You didn't get the memo; that's been revised to read "People cant sell their homes for what they PAID FOR THEM!"
lol, quote of the day!
I stole it from someone . . . maybe that other economist at George Mason (not Walter Williams).
I empathize with you and your husband. These are unsettling times.
Do you think the problem is with people not qualifying for financing? Or, are people worried about their jobs?
In my case I can't consider buying a new $40k truck when the energy industry might be on the verge of transition. Will the country stick with ethanol or will there be a shift to hydrogen, natural gas, new battery technology, etc???
Wishing you and your husband well. ramcat
Your truck will be long gone before we shift to something other than gasoline.
We are doomed, at least according to Merrill Lynch.
Thanks for the link.
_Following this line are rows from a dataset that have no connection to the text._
/-- Reversal twice: REVERSE gives the register back with the bits at `N` and above cleared, REVERSELEFT with the bits
below 64 - `N` cleared; so both are involutions on values that fit (R164). -/
def Obligations.ReversalTwiceIsTheMaskedValue : Prop :=
  ∀ (d : Desc) (n : Byte) (v : Word64) (s : State), n.toNat ≤ 64 →
    (∃ r w : Word64, exec (.reverse d n v) s = .next { s with responses := s.responses ++ [.res64 r] } ∧
      exec (.reverse d n r) s = .next { s with responses := s.responses ++ [.res64 w] } ∧
      (∀ k, w.getLsbD k = (decide (k < n.toNat) && v.getLsbD k)) ∧
      ((∀ k, n.toNat ≤ k → v.getLsbD k = false) → w = v)) ∧
    (∃ r w : Word64, exec (.reverseLeft d n v) s = .next { s with responses := s.responses ++ [.res64 r] } ∧
      exec (.reverseLeft d n r) s = .next { s with responses := s.responses ++ [.res64 w] } ∧
      (∀ k, w.getLsbD k = (decide (64 - n.toNat ≤ k) && v.getLsbD k)) ∧
      ((∀ k, k < 64 - n.toNat → v.getLsbD k = false) → w = v))

/-- The two reversals: REVERSELEFT is the top bits moved down, reversed by REVERSE and moved back up; and the boundary
values of REVERSE (R164). -/
def Obligations.ReverseLeftIsShiftedReverse : Prop :=
  ∀ (d : Desc) (n : Byte) (s : State),
    (1 ≤ n.toNat → n.toNat ≤ 64 → ∀ v : Word64, ∃ r : Word64,
      exec (.reverse d n (v >>> (64 - n.toNat))) s = .next { s with responses := s.responses ++ [.res64 r] } ∧
      exec (.reverseLeft d n v) s =
        .next { s with responses := s.responses ++ [.res64 (r <<< (64 - n.toNat))] }) ∧
    (n.toNat ≤ 64 → exec (.reverse d n 0#64) s = .next { s with responses := s.responses ++ [.res64 0#64] }) ∧
    exec (.reverse d 1#8 1#64) s = .next { s with responses := s.responses ++ [.res64 1#64] } ∧
    exec (.reverse d 64#8 1#64) s = .next { s with responses := s.responses ++ [.res64 0x8000000000000000#64] }

/-! ### BitStringCodec -/

/-- TOBITSTR of a count up to 64 answers the top `N` bits as characters, bit 63 first; a larger count is answered Range;
no byte changes (R181). -/
def Obligations.ToBitStringReportsTheTopBits : Prop :=
  ∀ (d : Desc) (n : Byte) (v : Word64) (s : State),
    decode ⟨80, v ++ n ++ (0#2 ++ d.toBits ++ 10#4)⟩ = .ok (.toBitStr d n v) ∧
    (n.toNat ≤ 64 → ∃ cs : List Byte, exec (.toBitStr d n v) s = .next { s with responses := s.responses ++ [.str cs] } ∧
      cs.length = n.toNat ∧ ∀ (k : Nat) (h : k < cs.length), cs[k] = if v.getLsbD (63 - k) then 0x31#8 else 0x30#8) ∧
    (64 < n.toNat → exec (.toBitStr d n v) s = .next { s with responses := s.responses ++ [.fault .range] })

/-- TOLASTBITSTR of a count up to 64 answers the lowest `N` bits as characters, bit `N` - 1 first; a larger count is
answered Range; no byte changes (R182). -/
def Obligations.ToLastBitStringReportsTheLowestBits : Prop :=
  ∀ (d : Desc) (n : Byte) (v : Word64) (s : State),
    decode ⟨80, v ++ n ++ (0#2 ++ d.toBits ++ 11#4)⟩ = .ok (.toLastBitStr d n v) ∧
    (n.toNat ≤ 64 →
      ∃ cs : List Byte, exec (.toLastBitStr d n v) s = .next { s with responses := s.responses ++ [.str cs] } ∧
        cs.length = n.toNat ∧
        ∀ (k : Nat) (h : k < cs.length), cs[k] = if v.getLsbD (n.toNat - 1 - k) then 0x31#8 else 0x30#8) ∧
    (64 < n.toNat → exec (.toLastBitStr d n v) s = .next { s with responses := s.responses ++ [.fault .range] })

/-- Count 0 gives the empty string in both renderers and a count above 64 is answered Range (R188). -/
def Obligations.RenderersAtCountZeroAndAbove64 : Prop :=
  ∀ (d : Desc) (v : Word64) (s : State),
    exec (.toBitStr d 0#8 v) s = .next { s with responses := s.responses ++ [.str []] } ∧
    exec (.toLastBitStr d 0#8 v) s = .next { s with responses := s.responses ++ [.str []] } ∧
    ∀ n : Byte, 64 < n.toNat →
      exec (.toBitStr d n v) s = .next { s with responses := s.responses ++ [.fault .range] } ∧
      exec (.toLastBitStr d n v) s = .next { s with responses := s.responses ++ [.fault .range] }

/-- BITSTR2LONG packs a string of at most 64 characters from bit 63 down with zeros below; a longer one is answered
InvalidInput whatever its characters, else a character outside the alphabet BadChar; no byte changes (R183, R185). -/
def Obligations.BitStringPacksFromTheTop : Prop :=
  ∀ (c : Bits) (d : Desc) (cs : List Byte) (s : State),
    (isFormatS c d 15#4 cs → decode c = .ok (.bitStr2Long d cs)) ∧
    (64 < cs.length → exec (.bitStr2Long d cs) s = .next { s with responses := s.responses ++ [.fault .invalidInput] }) ∧
    (cs.length ≤ 64 → (∃ x ∈ cs, ¬ isCharCode x) →
      exec (.bitStr2Long d cs) s = .next { s with responses := s.responses ++ [.fault .badChar] }) ∧
    (cs.length ≤ 64 → (∀ x ∈ cs, isCharCode x) →
      ∃ r : Word64, exec (.bitStr2Long d cs) s = .next { s with responses := s.responses ++ [.res64 r] } ∧
        (∀ (k : Nat) (h : k < cs.length), r.getLsbD (63 - k) = decide (cs[k] = 0x31#8)) ∧
        ∀ j, j < 64 - cs.length → r.getLsbD j = false)

/-- FROMBITSTR makes one byte of each eight characters, the first in bit 7, the last group padded on the right with '0',
in string order under `BIG` and reversed under `LITTLE`; a character outside the alphabet is answered BadChar; no length
faults and no byte of the buffer changes (R186; the exact bytes rest on the spec's decision D14). -/
def Obligations.FromBitStringPacksGroupsOfEight : Prop :=
  ∀ (c : Bits) (d : Desc) (cs : List Byte) (s : State),
    (isFormatS c d 12#4 cs → decode c = .ok (.fromBitStr d cs)) ∧
    ((∃ x ∈ cs, ¬ isCharCode x) →
      exec (.fromBitStr d cs) s = .next { s with responses := s.responses ++ [.fault .badChar] }) ∧
    ((∀ x ∈ cs, isCharCode x) →
      ∃ bs : List Byte, exec (.fromBitStr d cs) s = .next { s with responses := s.responses ++ [.bytes bs] } ∧
        bs.length = (cs.length + 7) / 8 ∧
        ∀ g j b, g < bs.length → j < 8 →
          bs[match select d with | .big => g | .little => bs.length - 1 - g]? = some b →
          b.getLsbD (7 - j) = decide (cs[8 * g + j]? = some 0x31#8))

/-- The bytes FROMBITSTR answers render back, in its order, to the string followed by the padding '0's (R184, R186; the
convention is the spec's decision D14). -/
def Obligations.FromBitStringRendersBack : Prop :=
  ∀ (d : Desc) (cs : List Byte) (s : State), (∀ x ∈ cs, isCharCode x) →
    ∃ bs : List Byte, exec (.fromBitStr d cs) s = .next { s with responses := s.responses ++ [.bytes bs] } ∧
      render (select d) bs = cs ++ List.replicate (8 * ((cs.length + 7) / 8) - cs.length) 0x30#8

/-- The two orders' results are each other's reverse (R186; decision D14). -/
def Obligations.FromBitStringOrdersAreReversed : Prop :=
  ∀ (d e : Desc) (cs : List Byte) (s : State), select d = .big → select e = .little → (∀ x ∈ cs, isCharCode x) →
    ∃ bs : List Byte, exec (.fromBitStr d cs) s = .next { s with responses := s.responses ++ [.bytes bs] } ∧
      exec (.fromBitStr e cs) s = .next { s with responses := s.responses ++ [.bytes bs.reverse] }

/-- Strings and registers: 64 characters round-trip the register; `n` characters give it back with its low 64 - `n` bits
cleared; and a string of at most 64 characters comes back from the register it packs (R187 (a), (b), (c)). -/
def Obligations.BitStringRoundTrips : Prop :=
  ∀ (d : Desc) (s : State),
    (∀ v : Word64, ∃ cs : List Byte,
      exec (.toBitStr d 64#8 v) s = .next { s with responses := s.responses ++ [.str cs] } ∧
      cs.length = 64 ∧ (∀ x ∈ cs, isCharCode x) ∧
      exec (.bitStr2Long d cs) s = .next { s with responses := s.responses ++ [.res64 v] }) ∧
    (∀ (n : Byte) (v : Word64), n.toNat ≤ 64 → ∃ (cs : List Byte) (r : Word64),
      exec (.toBitStr d n v) s = .next { s with responses := s.responses ++ [.str cs] } ∧
      exec (.bitStr2Long d cs) s = .next { s with responses := s.responses ++ [.res64 r] } ∧
      ∀ k, r.getLsbD k = (decide (64 - n.toNat ≤ k) && v.getLsbD k)) ∧
    (∀ cs : List Byte, cs.length ≤ 64 → (∀ x ∈ cs, isCharCode x) → ∃ r : Word64,
      exec (.bitStr2Long d cs) s = .next { s with responses := s.responses ++ [.res64 r] } ∧
      exec (.toBitStr d (BitVec.ofNat 8 cs.length) r) s = .next { s with responses := s.responses ++ [.str cs] })

/-- The renderers and the reversals: the lowest bits render as the register moved up renders at its top, and reversing
the bits reverses the string (R187 (d), (e)). -/
def Obligations.ReversalReversesTheString : Prop :=
  ∀ (d : Desc) (n : Byte) (v : Word64) (s : State), 1 ≤ n.toNat → n.toNat ≤ 64 →
    exec (.toLastBitStr d n v) s = exec (.toBitStr d n (v <<< (64 - n.toNat))) s ∧
    (∃ (r : Word64) (cs : List Byte),
      exec (.reverseLeft d n v) s = .next { s with responses := s.responses ++ [.res64 r] } ∧
      exec (.toBitStr d n v) s = .next { s with responses := s.responses ++ [.str cs] } ∧
      exec (.toBitStr d n r) s = .next { s with responses := s.responses ++ [.str cs.reverse] }) ∧
    (∃ (r : Word64) (cs : List Byte),
      exec (.reverse d n v) s = .next { s with responses := s.responses ++ [.res64 r] } ∧
      exec (.toLastBitStr d n v) s = .next { s with responses := s.responses ++ [.str cs] } ∧
      exec (.toLastBitStr d n r) s = .next { s with responses := s.responses ++ [.str cs.reverse] })

/-- The families joined: BITSTR2LONG of a string equals TOLONG of the 8-byte buffer that holds FROMBITSTR's bytes of it
as its most significant ones, zeros elsewhere, in one order (R187 (f); decision D14). -/
def Obligations.StringBytesReadAsThePackedLong : Prop :=
  ∀ (d : Desc) (cs : List Byte) (s t : State), cs.length ≤ 64 → (∀ x ∈ cs, isCharCode x) →
    ∃ (r : Word64) (bs : List Byte),
      exec (.bitStr2Long d cs) s = .next { s with responses := s.responses ++ [.res64 r] } ∧
      exec (.fromBitStr d cs) s = .next { s with responses := s.responses ++ [.bytes bs] } ∧
      (t.len = 8 → t.bytes = (match select d with
          | .big => bs ++ List.replicate (8 - bs.length) 0#8
          | .little => List.replicate (8 - bs.length) 0#8 ++ bs) →
        exec (.toLong d 0#32) t = .next { t with responses := t.responses ++ [.res64 r] })

/-- The five order-independent commands give the same result for every descriptor (R3, R88). -/
def Obligations.BitCommandsIgnoreTheDescriptor : Prop :=
  ∀ (d e : Desc) (n : Byte) (v : Word64) (cs : List Byte) (s : State),
    exec (.toBitStr d n v) s = exec (.toBitStr e n v) s ∧
    exec (.toLastBitStr d n v) s = exec (.toLastBitStr e n v) s ∧
    exec (.reverse d n v) s = exec (.reverse e n v) s ∧
    exec (.reverseLeft d n v) s = exec (.reverseLeft e n v) s ∧
    exec (.bitStr2Long d cs) s = exec (.bitStr2Long e cs) s
end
If they’re right and the current account deficit drops to 3.5% of GDP by the end of 2009, what will the whiners complain about?
For those of you who can handle the truth rather than bury your head in the sand, here are the major statements from Merrill Lynch's official statement to their shareholders regarding the financial climate for the next 24 months, from the link I posted to Toddsterpatriot, above.
Merrill Lynch states:
"The recession in housing has spilled over to the rest of the economy..."
ML assumes we are already in the beginning of a recession.
"Home prices are expected to decline by 15% in 2008 and by a further 10% in 2009, with more depreciation likely beyond the forecast period"
ML expects AT LEAST a 25% reduction in home prices in two years and ultimately 30% or more before a bottom in housing is reached. This points to recession.
We expect annual earnings to be $80, down 8.4% from 2007... The annual averages, however, mask a 20% peak-to-trough decline, which is typical of recessionary backdrops. We expect more write-downs will result in a 15% decline in reported earnings this year.
ML believes these losses and decreased earnings are recessionary.
We expect job losses in the range of 2.5 million, close to what we saw in the last recession. This in turn is expected to push the unemployment rate up to 5.57% by the end of 2008, and to 6% by early 2009.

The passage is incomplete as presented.